Oral transmucosal etomidate produces dose-related increases in sedation and clinically significant serum concentrations. Animal studies documented etomidate as highly permeable through the buccal mucosa with rapid onset and offset suggesting that oral transmucosal etomidate might be useful when brief mild to moderate sedation with rapid recovery is desirable.
Oral transmucosal etomidate exhibited linear pharmacokinetics with continuous infusion and the decrease in plasma concentration of etomidate after stopping the infusion was consistent with a three- compartment pharmacokinetic model.
This is what Miller’s anesthesia says about Oral transmucosal etomidate –
Etomidate is an imidazole derivative (R-(+)-pentylethyl-1H-imidazole-5 carboxylate sulfate). Its chemical structure is illustrated in Figure.
With a molecular weight of 342.36 kD, etomidate exists as two isomers, the (+) isomer being the one active as a hypnotic. Etomidate is water insoluble and is unstable in a neutral solution. It has been formulated with several solvents.
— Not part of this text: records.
@[simp] theorem State.setFn_pending (n : Nat) (x : FnSt) : (s.setFn n x).pending = s.pending := rfl
@[simp] theorem State.setFn_free (n : Nat) (x : FnSt) : (s.setFn n x).free = s.free := rfl
@[simp] theorem State.setFn_partCnt (n : Nat) (x : FnSt) : (s.setFn n x).partCnt = s.partCnt := rfl
@[simp] theorem State.setFn_parts (n : Nat) (x : FnSt) : (s.setFn n x).parts = s.parts := rfl
@[simp] theorem State.setFn_engs (n : Nat) (x : FnSt) : (s.setFn n x).engs = s.engs := rfl
@[simp] theorem State.setFn_engMaps (n : Nat) (x : FnSt) : (s.setFn n x).engMaps = s.engMaps := rfl
@[simp] theorem State.setFn_deadPhys (n : Nat) (x : FnSt) : (s.setFn n x).deadPhys = s.deadPhys := rfl
@[simp] theorem State.setFn_engFlt (n : Nat) (x : FnSt) : (s.setFn n x).engFlt = s.engFlt := rfl
@[simp] theorem State.setFn_sems (n : Nat) (x : FnSt) : (s.setFn n x).sems = s.sems := rfl
@[simp] theorem State.setFn_watches (n : Nat) (x : FnSt) : (s.setFn n x).watches = s.watches := rfl
@[simp] theorem State.setFn_sync (n : Nat) (x : FnSt) : (s.setFn n x).sync = s.sync := rfl
@[simp] theorem State.setFn_txl (n : Nat) (x : FnSt) : (s.setFn n x).txl = s.txl := rfl
@[simp] theorem State.setFn_rxl (n : Nat) (x : FnSt) : (s.setFn n x).rxl = s.rxl := rfl
@[simp] theorem State.setFn_ports (n : Nat) (x : FnSt) : (s.setFn n x).ports = s.ports := rfl
@[simp] theorem State.setFn_islands (n : Nat) (x : FnSt) : (s.setFn n x).islands = s.islands := rfl
@[simp] theorem State.setFn_combs (n : Nat) (x : FnSt) : (s.setFn n x).combs = s.combs := rfl
@[simp] theorem State.setFn_router (n : Nat) (x : FnSt) : (s.setFn n x).router = s.router := rfl
@[simp] theorem State.setFn_mem (n : Nat) (x : FnSt) : (s.setFn n x).mem = s.mem := rfl
@[simp] theorem State.setFn_power (n : Nat) (x : FnSt) : (s.setFn n x).power = s.power := rfl
@[simp] theorem State.setFn_clk (n : Nat) (x : FnSt) : (s.setFn n x).clk = s.clk := rfl
@[simp] theorem State.setFn_boot (n : Nat) (x : FnSt) : (s.setFn n x).boot = s.boot := rfl
@[simp] theorem State.setFn_obs (n : Nat) (x : FnSt) : (s.setFn n x).obs = s.obs := rfl

@[simp] theorem State.modFn_pending (n : Nat) (f : FnSt → FnSt) : (s.modFn n f).pending = s.pending := rfl
@[simp] theorem State.modFn_free (n : Nat) (f : FnSt → FnSt) : (s.modFn n f).free = s.free := rfl
@[simp] theorem State.modFn_partCnt (n : Nat) (f : FnSt → FnSt) : (s.modFn n f).partCnt = s.partCnt := rfl
@[simp] theorem State.modFn_parts (n : Nat) (f : FnSt → FnSt) : (s.modFn n f).parts = s.parts := rfl
@[simp] theorem State.modFn_engs (n : Nat) (f : FnSt → FnSt) : (s.modFn n f).engs = s.engs := rfl
@[simp] theorem State.modFn_engMaps (n : Nat) (f : FnSt → FnSt) : (s.modFn n f).engMaps = s.engMaps := rfl
@[simp] theorem State.modFn_deadPhys (n : Nat) (f : FnSt → FnSt) : (s.modFn n f).deadPhys = s.deadPhys := rfl
@[simp] theorem State.modFn_engFlt (n : Nat) (f : FnSt → FnSt) : (s.modFn n f).engFlt = s.engFlt := rfl
@[simp] theorem State.modFn_sems (n : Nat) (f : FnSt → FnSt) : (s.modFn n f).sems = s.sems := rfl
@[simp] theorem State.modFn_watches (n : Nat) (f : FnSt → FnSt) : (s.modFn n f).watches = s.watches := rfl
@[simp] theorem State.modFn_sync (n : Nat) (f : FnSt → FnSt) : (s.modFn n f).sync = s.sync := rfl
@[simp] theorem State.modFn_txl (n : Nat) (f : FnSt → FnSt) : (s.modFn n f).txl = s.txl := rfl
@[simp] theorem State.modFn_rxl (n : Nat) (f : FnSt → FnSt) : (s.modFn n f).rxl = s.rxl := rfl
@[simp] theorem State.modFn_ports (n : Nat) (f : FnSt → FnSt) : (s.modFn n f).ports = s.ports := rfl
@[simp] theorem State.modFn_islands (n : Nat) (f : FnSt → FnSt) : (s.modFn n f).islands = s.islands := rfl
@[simp] theorem State.modFn_combs (n : Nat) (f : FnSt → FnSt) : (s.modFn n f).combs = s.combs := rfl
@[simp] theorem State.modFn_router (n : Nat) (f : FnSt → FnSt) : (s.modFn n f).router = s.router := rfl
@[simp] theorem State.modFn_mem (n : Nat) (f : FnSt → FnSt) : (s.modFn n f).mem = s.mem := rfl
@[simp] theorem State.modFn_power (n : Nat) (f : FnSt → FnSt) : (s.modFn n f).power = s.power := rfl
@[simp] theorem State.modFn_clk (n : Nat) (f : FnSt → FnSt) : (s.modFn n f).clk = s.clk := rfl
@[simp] theorem State.modFn_boot (n : Nat) (f : FnSt → FnSt) : (s.modFn n f).boot = s.boot := rfl
@[simp] theorem State.modFn_obs (n : Nat) (f : FnSt → FnSt) : (s.modFn n f).obs = s.obs := rfl
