/-- Where two addresses land: stack 3, channel 14, pseudo-channel 0, bank EH, row 2468H, column group 3; Peat bank 338, line 582, and the next. -/
theorem test_interleave :
    pseudoChannel 0x1234567800 = 220 ∧ dramStack 0x1234567800 = 3 ∧ dramChannel 0x1234567800 = 14 ∧ dramBank 0x1234567800 = 0xE ∧
    dramRow 0x1234567800 = 0x2468 ∧ dramColumn 0x1234567800 = 3 ∧ peatBank 0x100001234540 = 338 ∧ peatLine 0x100001234540 = 582 ∧
    peatBank (0x100001234540 + 32768) = 339 := by decide

/-- An OP7 phase at 1,310 W under a cap of 1,200 W: the level rises by 12 and stays there. -/
theorem test_cap_level :
    capLevel 0 (1310 * wattUnit) (780 * wattUnit) 1200 = 12 ∧
    capLevel 12 (116375 * (wattUnit / 100)) (63375 * (wattUnit / 100)) 1200 = 12 := by decide +kernel

/-! ## Words and forms -/

/-- Instruction words written out from Table 3.2, one or two for every family: opcode, MOD, CS, CSEM, D, S1, S2, S3, IMM. -/
theorem test_word_control :
    decodeInsn 0x100 = some (.nop, nopF) ∧
    decodeInsn 0x000000000000AABB_FFFFFFC7_00000002 = some (.loop, { fields with d := kSpec 7, imm := 0xAABB }) ∧
    decodeInsn 0x0000000000000002_FFFFFF5F_00000006 = some (.setr, { fields with d := aSpec 31, imm := 2 }) := by decide
theorem test_word_sync :
    decodeInsn 0x0000000A00030005_FFFF0BFF_00000D10 = some (.swait, { fields with mod := 0x0D, s1 := 11, imm := 0x0000000A00030005 }) ∧
    decodeInsn 0x0000009000040005_FFFFFFFF_02419713 = some (.ssig, { fields with mod := 0x17, cs := true, csem := 0x241, imm := 0x9000040005 }) := by
  decide
theorem test_word_move :
    decodeInsn 0x0000000000000000_FFFF8081_02408020 = some (.move, { fields with cs := true, csem := 0x240, d := tSpec 1, s1 := tSpec 0 }) ∧
    decodeInsn 0x0000000000000004_FFFF8041_00000223 = some (.put, { fields with mod := 2, d := aSpec 1, s1 := tSpec 0, imm := 4 }) := by decide
theorem test_word_matrix :
    decodeInsn 0x0000000000000000_FF8180FF_00004430 = some (.mma, { fields with mod := 0x44, s1 := tSpec 0, s2 := tSpec 1 }) := by decide
theorem test_word_vector :
    decodeInsn 0x0000000000000003_FFFFFF81_00000042 = some (.vrng, { fields with d := tSpec 1, imm := 3 }) := by decide
theorem test_word_reduction :
    decodeInsn 0x0000000000000003_FFFF80FF_00000050 = some (.rring, { fields with s1 := tSpec 0, imm := 3 }) := by decide
theorem test_word_update :
    decodeInsn 0x0000000000000300_83828180_00000060 = some (.upd, { fields with d := tSpec 0, s1 := tSpec 1, s2 := tSpec 2, s3 := tSpec 3, imm := 0x300 }) ∧
    decodeInsn 0x0000000000000005_FFFFFFFF_00000061 = some (.commit, { fields with imm := 5 }) := by decide
theorem test_word_watch : decodeInsn 0x0000000000000007_FFFF80FF_00000170 = some (.nwatch, { fields with mod := 1, s1 := tSpec 0, imm := 7 }) := by decide
/-- Opcodes that Table 3.7 does not list. -/
theorem test_word_unlisted : [0x07, 0x15, 0x25, 0x36, 0x44, 0x52, 0x62, 0x71, 0xFF].map decodeInsn = List.replicate 9 none := by decide

/-- Ill-formed terms, one for each check: issuer, CS, specifiers, modifiers and ranges of the immediate, a packet's length, a codeword,
a key, a nonce, the bytes of a window's write. -/
theorem test_ill_formed :
    [Instr.mma sdg mmaF, .nop tus { nopF with cs := true }, .move clv { moveF with csem := 1 }, .loop tus { loopF with d := tSpec 1 },
     .jmp tus { jmpF with s3 := 0 }, .phase tus { phaseF with imm := 0xFFFF }, .setr tus { setrG with d := 31 },
     .swait tus { waitF with imm := 1 <<< 28 }, .swatch tus { waitF with mod := 0x10 }, .sadd tus { addF with imm := 5 },
     .ssub tus { addF with imm := BitVec.ofNat 64 (1048576 * 2 ^ 32) }, .ssig tus { ssigF with mod := 1 }, .halt tus nopF, .endl tus { endlF with imm := 1 },
     .gather clv { rowsF with mod := 1 }, .scatter clv { scatterF with mod := 2 }, .put clv { putF with mod := 4 }, .dispatch clv { dispatchF with s3 := 0xFF },
     .mma tus { mmaF with mod := 3 }, .mmax tus { mmaxF with mod := 2 }, .accsp tus { accspF with mod := 1 }, .accrs tus { accrsF with imm := 1 },
     .acccb tus { acccbF with imm := 0 }, .epi tus { epiF with mod := 6 }, .vop sdg { vopF with mod := 0x18 }, .vred sdg { moveF with mod := 8 },
     .vrng sdg { vrngF with mod := 2 }, .vcvt sdg { moveF with mod := 2 }, .rring mere { rringF with mod := 1 }, .rnorm mere { rnormF with mod := 1 },
     .upd hmk { updF with s3 := 0 }, .commit hmk { commitF with imm := 0x10000 }, .nwatch sdg { nwatchF with mod := 0 },
     .laneFrameReceive port0 col1 badCw, .writeReceive port0 col1 { writeK with len := 4 }, .tkeySet pf0 ident9 [1],
     .challenge i2c one [1], .keyExchange i2c [1], .bar2Write fn0 off3 []].map Instr.wf = List.replicate 39 false := by decide +kernel
/-- The same commands in a legal form. -/
theorem test_well_formed :
    [Instr.mma tus mmaF, .nop tus nopF, .move clv moveF, .loop tus loopF, .jmp tus jmpF, .phase tus phaseF, .setr tus setrG, .swait tus waitF,
     .sadd tus addF, .ssub tus addF, .ssig tus ssigF, .halt tus zeroF, .endl tus endlF, .gather clv rowsF, .scatter clv scatterF, .put clv putF,
     .dispatch clv dispatchF, .mmax tus mmaxF, .accsp tus accspF, .accrs tus accrsF, .acccb tus acccbF, .epi tus epiF, .vop sdg vopF, .vred sdg moveF,
     .vrng sdg vrngF, .vcvt sdg moveF, .rring mere rringF, .rnorm mere rnormF, .upd hmk updF, .commit hmk commitF, .nwatch sdg nwatchF,
     .laneFrameReceive port0 col1 zeroCw, .writeReceive port0 col1 writeK, .tkeySet pf0 ident9 key96].map Instr.wf = List.replicate 34 true := by
  decide +kernel

/-! ## Premises of the statements that are met, one theorem per statement, one line for each clause -/

theorem test_met_ControlCompletes :
    ((nopS.part (nopS.partOf tus.val)).stopNow = false ∧ mayIssue Op.nop tus nopF nopS pTus) ∧
    ((haltS.part (haltS.partOf tus.val)).stopNow = false ∧ mayIssue Op.halt tus zeroF haltS pTus) ∧
    ((loopS.part (loopS.partOf tus.val)).stopNow = false ∧ mayIssue Op.loop tus loopF loopS pTus) ∧
    ((endlS.part (endlS.partOf tus.val)).stopNow = false ∧ (endlS.eng tus.val).loops = frame9 :: noFrames ∧ mayIssue Op.endl tus endlF endlS pTus) ∧
    ((endlEndS.part (endlEndS.partOf tus.val)).stopNow = false ∧ (endlEndS.eng tus.val).loops = frameEnd :: noFrames ∧
      mayIssue Op.endl tus endlF endlEndS pTus) ∧
    ((jmpS.part (jmpS.partOf tus.val)).stopNow = false ∧ mayIssue Op.jmp tus jmpF jmpS pTus) ∧
    ((jmpOnS.part (jmpOnS.partOf tus.val)).stopNow = false ∧ mayIssue Op.jmp tus jmpOnF jmpOnS pTus) ∧
    ((phaseS.part (phaseS.partOf tus.val)).stopNow = false ∧ mayIssue Op.phase tus phaseF phaseS pTus) ∧
    ((phaseLapS.part (phaseLapS.partOf tus.val)).stopNow = false ∧ mayIssueAny Op.phase tus phaseF phaseLapS pTus ∧
      (phaseLapS.eng tus.val).lap = true) ∧
    ((setrGS.part (setrGS.partOf tus.val)).stopNow = false ∧ mayIssue Op.setr tus setrG setrGS pTus) ∧
    ((setrAS.part (setrAS.partOf tus.val)).stopNow = false ∧ mayIssue Op.setr tus setrA setrAS pTus) ∧
    ((setrTS.part (setrTS.partOf tus.val)).stopNow = false ∧ mayIssue Op.setr tus setrT setrTS pTus) :=
  by and_intros <;> decide +kernel
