-- ==== Sys2Proof/Syntax.lean ====
section
/-! DEFINITION. The instructions: one constructor for each row of `spec/opcode_table.json` (`30_encoding.md` R47),
with its operands in position order `a`, `b`, `c` (R9). An operand word is one of the alternatives of R49 and R50; a
word that names no literal and no register is kept as `bad`, because decoding it is a Fault of the instruction
(R58 stage 4), not of the opcode. -/

namespace Sys2Proof

/-- A general register, numbered 0 to 7 (`10_state.md` R11). -/
abbrev Reg := Fin 8

/-- A value operand (R49): a 15-bit literal, a register, or an invalid operand word. -/
inductive Src where
  | lit (v : BitVec 15)
  | reg (r : Reg)
  | bad (w : Word)
  deriving DecidableEq, Repr

/-- A destination operand (R50): a register, or an invalid operand word. -/
inductive Dst where
  | reg (r : Reg)
  | bad (w : Word)
  deriving DecidableEq, Repr

/-- The 22 instructions of R47, in the table's order. -/
inductive Instr where
  | halt
  | set (a : Dst) (b : Src)
  | push (a : Src)
  | pop (a : Dst)
  | eq (a : Dst) (b c : Src)
  | gt (a : Dst) (b c : Src)
  | jmp (a : Src)
  | jt (a b : Src)
  | jf (a b : Src)
  | add (a : Dst) (b c : Src)
  | mult (a : Dst) (b c : Src)
  | mod (a : Dst) (b c : Src)
  | and (a : Dst) (b c : Src)
  | or (a : Dst) (b c : Src)
  | not (a : Dst) (b : Src)
  | rmem (a : Dst) (b : Src)
  | wmem (a b : Src)
  | call (a : Src)
  | ret
  | out (a : Src)
  | in_ (a : Dst)
  | noop
  deriving DecidableEq, Repr

end Sys2Proof
end

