-- ==== Sys2Proof/WellFormed.lean ====
section
/-! DEFINITION. Which terms of `Instr` stand for encoded instructions, and which of those have only valid operand
words. A term is well formed when its `bad` operands really are words that R49 and R50 call invalid; it is legal when
it has no `bad` operand at all. -/

namespace Sys2Proof

/-- A word is a register reference: 32768 to 32775 (R49, R50). -/
def isRegisterWord (w : Word) : Bool :=
  decide (regBase ≤ w.toNat) && decide (w.toNat ≤ regTop)

/-- A `bad` value operand holds a word above 32775 (R49). -/
def Src.wf : Src → Bool
  | .lit _ => true
  | .reg _ => true
  | .bad w => decide (regTop < w.toNat)

/-- A `bad` destination operand holds a word that is no register reference (R50). -/
def Dst.wf : Dst → Bool
  | .reg _ => true
  | .bad w => !isRegisterWord w

/-- A value operand that resolves (R49). -/
def Src.legal : Src → Bool
  | .lit _ => true
  | .reg _ => true
  | .bad _ => false

/-- A destination operand that names a register (R50). -/
def Dst.legal : Dst → Bool
  | .reg _ => true
  | .bad _ => false

/-- Every operand of the instruction is well formed. -/
def Instr.wf : Instr → Bool
  | .halt => true
  | .set a b => a.wf && b.wf
  | .push a => a.wf
  | .pop a => a.wf
  | .eq a b c => a.wf && b.wf && c.wf
  | .gt a b c => a.wf && b.wf && c.wf
  | .jmp a => a.wf
  | .jt a b => a.wf && b.wf
  | .jf a b => a.wf && b.wf
  | .add a b c => a.wf && b.wf && c.wf
  | .mult a b c => a.wf && b.wf && c.wf
  | .mod a b c => a.wf && b.wf && c.wf
  | .and a b c => a.wf && b.wf && c.wf
  | .or a b c => a.wf && b.wf && c.wf
  | .not a b => a.wf && b.wf
  | .rmem a b => a.wf && b.wf
  | .wmem a b => a.wf && b.wf
  | .call a => a.wf
  | .ret => true
  | .out a => a.wf
  | .in_ a => a.wf
  | .noop => true

/-- Every operand of the instruction is legal, so that its stage 4 raises no Fault (R58). -/
def Instr.legal : Instr → Bool
  | .halt => true
  | .set a b => a.legal && b.legal
  | .push a => a.legal
  | .pop a => a.legal
  | .eq a b c => a.legal && b.legal && c.legal
  | .gt a b c => a.legal && b.legal && c.legal
  | .jmp a => a.legal
  | .jt a b => a.legal && b.legal
  | .jf a b => a.legal && b.legal
  | .add a b c => a.legal && b.legal && c.legal
  | .mult a b c => a.legal && b.legal && c.legal
  | .mod a b c => a.legal && b.legal && c.legal
  | .and a b c => a.legal && b.legal && c.legal
  | .or a b c => a.legal && b.legal && c.legal
  | .not a b => a.legal && b.legal
  | .rmem a b => a.legal && b.legal
  | .wmem a b => a.legal && b.legal
  | .call a => a.legal
  | .ret => true
  | .out a => a.legal
  | .in_ a => a.legal
  | .noop => true

/-- The length in words, the `words` column of R47 and R51. -/
def Instr.words : Instr → Nat
  | .halt => 1
  | .set _ _ => 3
  | .push _ => 2
  | .pop _ => 2
  | .eq _ _ _ => 4
  | .gt _ _ _ => 4
  | .jmp _ => 2
  | .jt _ _ => 3
  | .jf _ _ => 3
  | .add _ _ _ => 4
  | .mult _ _ _ => 4
  | .mod _ _ _ => 4
  | .and _ _ _ => 4
  | .or _ _ _ => 4
  | .not _ _ => 3
  | .rmem _ _ => 3
  | .wmem _ _ => 3
  | .call _ => 2
  | .ret => 1
  | .out _ => 2
  | .in_ _ => 2
  | .noop => 1

/-- The hardware implements the instruction: every one, except that IN exists only when `HAS_IN` (R5, R52). -/
def Instr.present (hasIn : Bool) : Instr → Bool
  | .in_ _ => hasIn
  | .halt | .set _ _ | .push _ | .pop _ | .eq _ _ _ | .gt _ _ _ | .jmp _ | .jt _ _ | .jf _ _ | .add _ _ _
  | .mult _ _ _ | .mod _ _ _ | .and _ _ _ | .or _ _ _ | .not _ _ | .rmem _ _ | .wmem _ _ | .call _ | .ret
  | .out _ | .noop => true

end Sys2Proof
end

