-- ==== Sys2Proof/Machine/Environment.lean ====
section
/-! DEFINITION. The environment's side of the five interfaces (`10_state.md` R23 to R28): what it reads, and what it
may do between two steps. No step calls these functions; the environment is no agent of the step (`00_scope.md` R4). -/

namespace Sys2Proof.Machine

/-! ## The status outputs (R27) -/

/-- `run` on the status outputs, 2 bits (R19). -/
def runCode : RunState → BitVec 2
  | .running => 0#2
  | .halted => 1#2
  | .faulted => 2#2

/-- `fault.cause` on the status outputs, 4 bits (R95). -/
def causeCode : FaultCause → BitVec 4
  | .none => 0#4
  | .unknownOpcode => 1#4
  | .stackUnderflow => 2#4
  | .divideByZero => 3#4
  | .badDestination => 4#4
  | .badValueOperand => 5#4
  | .fetchOutOfRange => 6#4
  | .memAddressOutOfRange => 7#4
  | .inputEnd => 8#4
  | .stackOverflow => 9#4

/-- The status outputs (R27). -/
structure Status where
  run : BitVec 2
  cause : BitVec 4
  pc : BitVec 16
  info : BitVec 16
  deriving DecidableEq, Repr

/-- What the environment reads of a state (R27). -/
def State.status (s : State) : Status :=
  { run := runCode s.run, cause := causeCode s.fault.cause, pc := s.fault.pc, info := s.fault.info }

/-! ## The memory load interface (R28, R33) -/

/-- The listed bytes of an image whose first byte has byte address `k`. -/
def imageBytes : Nat → List Byte → Memory
  | _, [] => []
  | k, b :: bs => if b = unlistedByte then imageBytes (k + 1) bs else (k, b) :: imageBytes (k + 1) bs

/-- The initial memory of an image: whole cells only, so an odd last byte is dropped (R33). `none` is the Load error of
an image of more than 32768 cells, on which the machine is never started (R94, R105, R111). -/
def loadImage (image : List Byte) : Option Memory :=
  if image.length / 2 ≤ addressSpace then some (imageBytes 0 (image.take (2 * (image.length / 2)))) else none

/-! ## What the environment does between two steps -/

/-- An event of the environment. -/
inductive EnvEvent where
  /-- Reset is asserted and released, with this image loaded (R24, R28, R109 to R111). -/
  | reset (image : List Byte)
  /-- One more input character becomes available (R26). -/
  | supply (b : Byte)
  /-- The input stream ends after the characters supplied so far (R26). -/
  | endInput
  /-- The output sink becomes ready or not ready (R25, R59). -/
  | sink (ready : Bool)
  deriving DecidableEq, Repr

/-- The state after reset with `mem` loaded: the values of R29 for the machine's own state, from any run state (R109,
R110). `out` restarts empty (R25); the input stream, the sink and the parameters are not reset (R26, R29). -/
def State.afterReset (s : State) (mem : Memory) : State :=
  { State.reset with mem := mem, inp := s.inp, inpEnded := s.inpEnded, sinkReady := s.sinkReady, cfg := s.cfg }

/-- One event of the environment. `none` only for a reset whose image is a Load error. A character offered after the
stream has ended is not part of it (DESIGN CHOICE, log 6). -/
def envStep (e : EnvEvent) (s : State) : Option State :=
  match e with
  | .reset image =>
    match loadImage image with
    | some mem => some (s.afterReset mem)
    | none => none
  | .supply b => some (if s.inpEnded then s else { s with inp := s.inp ++ [b] })
  | .endInput => some { s with inpEnded := true }
  | .sink ready => some { s with sinkReady := ready }

end Sys2Proof.Machine
end

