/-- The Fault that instruction `i` raises in `s`: of an operand (stage 4), or its own (stage 5) once every operand is
legal. -/
inductive Raised (s : State) (i : Instr) : Raise → Prop where
  | badDestination (w : Word) (h : dstOperand i = some (.bad w)) : Raised s i { cause := .badDestination, info := w }
  | badValueOperand (w : Word) (h : firstBadValue i w) : Raised s i { cause := .badValueOperand, info := w }
  | stackUnderflow (hl : i.legal = true) (hs : s.stack = []) (hi : (∃ a, i = .pop a) ∨ i = .ret) :
      Raised s i { cause := .stackUnderflow, info := 0#16 }
  | stackOverflow (hl : i.legal = true) (hs : s.stackFull = true) (hi : ∃ a, i = .push a ∨ i = .call a) :
      Raised s i { cause := .stackOverflow, info := 0#16 }
  | divideByZero (hl : i.legal = true) (hi : ∃ a b c, i = .mod a b c ∧ s.val c = .ok 0#16) :
      Raised s i { cause := .divideByZero, info := 0#16 }
  | memAddressOutOfRange (w : Word) (hl : i.legal = true) (hw : 32768 ≤ w.toNat)
      (hi : ∃ a, s.val a = .ok w ∧ ((∃ d, i = .rmem d a) ∨ ∃ b, i = .wmem a b)) :
      Raised s i { cause := .memAddressOutOfRange, info := w }
  | inputEnd (hl : i.legal = true) (hs : s.inp = []) (he : s.inpEnded = true) (hi : ∃ a, i = .in_ a) :
      Raised s i { cause := .inputEnd, info := 0#16 }

theorem raised_of_dst {s : State} {i : Instr} {a : Dst} {r : Raise} (hd : dstOperand i = some a) (h : dst a = .error r) :
    Raised s i r := by
  obtain ⟨rfl, hc⟩ := dst_eq_error.mp h
  obtain ⟨c, w⟩ := r
  cases hc
  exact .badDestination w hd

/-- A first bad value operand is a value operand. -/
theorem firstBadValue_mem {i : Instr} {w : Word} (h : firstBadValue i w) : Src.bad w ∈ srcOperands i :=
  List.mem_of_find?_eq_some h.2

/-- A value operand that fails is the first to fail when everything before it is legal. -/
theorem raised_of_val {s : State} {i : Instr} {a : Src} {r : Raise} {pre post : List Src}
    (hd : ∀ w, dstOperand i ≠ some (.bad w)) (hs : srcOperands i = pre ++ a :: post) (hp : ∀ b ∈ pre, b.legal = true)
    (h : s.val a = .error r) : Raised s i r := by
  obtain ⟨rfl, hc⟩ := State.val_eq_error.mp h
  obtain ⟨c, w⟩ := r
  cases hc
  refine .badValueOperand w ⟨hd, ?_⟩
  have hn : pre.find? (fun a => !a.legal) = none := List.find?_eq_none.mpr fun b hb => by simp [hp b hb]
  rw [hs, List.find?_append, hn]
  rfl

/-- The Faults of the operands of format FV. -/
theorem raised_of_operandsV {s : State} {i : Instr} {a : Src} {r : Raise} (hd : dstOperand i = none)
    (hs : srcOperands i = [a]) (h : s.val a = .error r) : Raised s i r :=
  raised_of_val (pre := []) (by simp [hd]) hs (by simp) h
In the United States, it is supplied as a 2-mg/mL propylene glycol (35% by volume) solution with a pH of 6.9 and an osmolality of 4640 mOsm/L. In Europe, lipid emulsion has been introduced in an attempt to reduce some of the side effects of etomidate.
In contrast to sodium thiopental, when etomidate is mixed with other commonly used anesthetics, such as neuromuscular blockers, vasoactive drugs, or lidocaine, it does not cause precipitation.